■ **Data entries**
★ ★ ★ ★
/-- GET_DEVICE_INTERFACE_REPORT: the area, and one MMIO range, BAR 0 with 64 KiB, range 0; the error response, with neither, in CONFIG_UNLOCKED
(R440). -/
def execGetDeviceInterfaceReport (fn : Nat) (s : State) : Out :=
  .next (s.modFn fn fun f =>
    match (if f.state == .unlocked then none else f.part) with
    | some p => { f with report := s.reportBytes fn p, mmio := [(0, 65536, 0)] }
    | none => { f with report := [], mmio := [] })

/-- IDE_INTEGRITY_FAILURE (R312, R439). -/
def execIdeIntegrityFailure (fn off : Nat) (s : State) : Out := .next (s.tdispError fn off 2)

/-! ### The host window (R309, R311, R361, R438) -/

/-- SQSIZE and CQSIZE: powers of 2 from 16 to 4,096; the bases 4 KiB aligned (R361). -/
def ringOk (base size : Word) : Bool :=
  [16, 32, 64, 128, 256, 512, 1024, 2048, 4096].contains size.toNat && base.extractLsb' 0 12 == 0
def HostFn.ringsOk (f : HostFn) : Bool := ringOk f.sqBase f.sqSize && ringOk f.cqBase f.cqSize

/-- A write of HWCTL: IEN, QERR cleared by 1, and EN where it may change (R309, R361, R438). -/
def State.hwctl (s : State) (fn : Nat) (v : Word) : State :=
  let s1 := s.modFn fn fun f => { f with ien := v.getLsbD 1, qerr := f.qerr && !v.getLsbD 2 }
  let f := s1.getFn fn
  let s2 := if f.state == .locked || f.state == .error then s1
    else if v.getLsbD 0 then
      (if f.en then s1.modFn fn fun f => { f with enOff := false }
       else if f.ringsOk then s1.modFn fn fun f => { f with en := true } else s1)
    else if f.en then (s1.modFn fn fun f => { f with enOff := true }).settleEn fn else s1
  s2.fetch fn
def execHwctlEnWrite (fn : Nat) (v : Word) (s : State) : Out := .next (s.hwctl fn v)
/-- QERR_CLEAR: the same register; fetching resumes (R311). -/
def execQerrClear (fn : Nat) (v : Word) (s : State) : Out := .next (s.hwctl fn v)

/-- SQTAIL_WRITE: a tail beyond the ring sets QERR; else the new descriptors are fetched (R311, R361). -/
def State.sqtail (s : State) (fn : Nat) (v : Word) : State :=
  let s1 := s.modFn fn fun f =>
    let g := { f with sqTail := v.toNat % 2 ^ 32 }
    let bad := decide (g.sqSize.toNat < g.waiting)
    { g with qerr := g.qerr || bad, tailDue := bad }
  s1.fetch fn
def execSqtailWrite (fn : Nat) (v : Word) (s : State) : Out := .next (s.sqtail fn v)

/-- CQHEAD_WRITE: a value that leaves more than CQSIZE entries is ignored; completions that waited go on (R311, R361). -/
def State.cqhead (s : State) (fn : Nat) (v : Word) : State :=
  let f := s.getFn fn
  let head := v.toNat % 2 ^ 32
  if f.cqSize.toNat < (f.cqTail + 2 ^ 32 - head) % 2 ^ 32 then s
  else { (s.modFn fn fun f => { f with cqHead := head }) with sched := s.sched ++ [(s.cycle + 1, .completionQueueWrite fn)] }
def execCqheadWrite (fn : Nat) (v : Word) (s : State) : Out := .next (s.cqhead fn v)

/-- A write to a register of the host window: RW-L fields only in CONFIG_UNLOCKED, after lock they move the interface to ERROR; RO
fields and reserved offsets are ignored (R309, R361, R438). An offset beyond the window stands for the address register of a BAR. -/
def State.windowWrite (s : State) (fn off : Nat) (v : Word) : State :=
  let lockedField (g : HostFn → HostFn) : State :=
    match (s.getFn fn).state with
    | .unlocked => s.modFn fn g
    | .locked => s.tdispError fn off 1
    | .run => s.tdispError fn off 1
    | .error => s
  match off with
  | 0x000 => s.hwctl fn v
  | 0x008 => lockedField fun f => { f with sqBase := v }
  | 0x010 => lockedField fun f => { f with sqSize := v }
  | 0x018 => s.sqtail fn v
  | 0x028 => lockedField fun f => { f with cqBase := v }
  | 0x030 => lockedField fun f => { f with cqSize := v }
  | 0x038 => s.cqhead fn v
  | _ => if 0x10000 ≤ off then lockedField id else s
/-- LOCKED_FIELD_WRITE (R438). -/
def execLockedFieldWrite (fn off : Nat) (v : Word) (s : State) : Out := .next (s.windowWrite fn off v)

/-! ### BAR 2 (R317, R329, R361, R409, R436) -/

def State.onMgmt (s : State) (f : Mgmt → Mgmt) : State := { s with mgmt := f s.mgmt }

/-- ELHEAD_WRITE: a value that leaves more than 4,096 records is ignored. -/
def Mgmt.elheadWrite (m : Mgmt) (v : Word) : Mgmt :=
  let h := v.toNat % 2 ^ 32
  if 4096 < (m.elTail + 2 ^ 32 - h) % 2 ^ 32 then m else { m with elHead := h }
def execElheadWrite (v : Word) (s : State) : Out := .next (s.onMgmt fun m => m.elheadWrite v)

/-- JHEAD_WRITE: as ELHEAD; with room in the journal, swapping resumes (R409). -/
def Mgmt.jheadWrite (m : Mgmt) (v : Word) : Mgmt :=
  let h := v.toNat % 2 ^ 32
  if 8192 < (m.jTail + 2 ^ 32 - h) % 2 ^ 32 then m
  else
    let n := { m with jHead := h }
    { n with jFull := n.jFull && !n.journalRoom }
def execJheadWrite (v : Word) (s : State) : Out := .next (s.onMgmt fun m => m.jheadWrite v)

/-- PWRLIM_WRITE: bits 11:0, clamped to 600–2,400 W (R317, R361). -/
def Mgmt.pwrlimWrite (m : Mgmt) (v : Word) : Mgmt := { m with pwrlim := Nat.max 600 (Nat.min 2400 (v.toNat % 4096)) }
def execPwrlimWrite (v : Word) (s : State) : Out := .next (s.onMgmt fun m => m.pwrlimWrite v)

/-- ALARMCTL_WRITE: once LOCK is 1, it stays and POLICY is not lowered (R436). -/
def Mgmt.alarmctlWrite (m : Mgmt) (v : Word) : Mgmt :=
  let p := v.toNat % 4
  { m with policy := if m.alock && decide (p < m.policy) then m.policy else p, alock := m.alock || v.getLsbD 2 }
def execAlarmctlWrite (v : Word) (s : State) : Out := .next (s.onMgmt fun m => m.alarmctlWrite v)

/-- ALARMSTAT_CLEAR: SRC is cleared where the write has ones (R436). -/
def Mgmt.alarmstatClear (m : Mgmt) (v : Word) : Mgmt := { m with asrc := m.asrc &&& ~~~(v.extractLsb' 0 4) }
def execAlarmstatClear (v : Word) (s : State) : Out := .next (s.onMgmt fun m => m.alarmstatClear v)

/-- REMAPCTL_WRITE: EN of a stack (R154). -/
def State.remapctl (s : State) (stack : Nat) (v : Word) : State := if stack < 12 then s.modBase stack fun b => { b with en := v.getLsbD 0 } else s
def execRemapctlWrite (stack : Nat) (v : Word) (s : State) : Out := .next (s.remapctl stack v)

/-- A write to BAR 2, of PF 0 alone: the registers that have RW or W1C fields (R154, R308, R361). -/
def State.bar2Write (s : State) (off : Nat) (v : Word) : State :=
  match off with
  | 0x20 => s.onMgmt fun m => m.pwrlimWrite v
  | 0x38 => s.onMgmt fun m => m.elheadWrite v
  | 0x40 => s.onMgmt fun m => { m with elIen := v.getLsbD 0 }
  | 0x50 => s.onMgmt fun m => m.jheadWrite v
  | 0x60 => s.onMgmt fun m => m.alarmctlWrite v
  | 0x68 => s.onMgmt fun m => m.alarmstatClear v
  | _ => if 0x100000 ≤ off && off % 0x1000 = 0 then s.remapctl ((off - 0x100000) / 0x1000) v else s

/-- HOST_REGISTER_WRITE (R361). -/
def execHostRegisterWrite (fn : Nat) (bar2 : Bool) (off : Nat) (v : Word) (s : State) : Out :=
  .next (if bar2 then (if fn = 0 then s.bar2Write off v else s) else s.windowWrite fn off v)

end Sys2Proof.Machine
end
★ ★ ★ ★
■ **ABOUT THIS TASK**
Only the lines with the string "alarmctlWrite" are wanted; pick them out of the records above and copy them.

■ **SOLUTION FOR THIS PROBLEM**
def Mgmt.alarmctlWrite (m : Mgmt) (v : Word) : Mgmt :=
def execAlarmctlWrite (v : Word) (s : State) : Out := .next (s.onMgmt fun m => m.alarmctlWrite v)
  | 0x60 => s.onMgmt fun m => m.alarmctlWrite v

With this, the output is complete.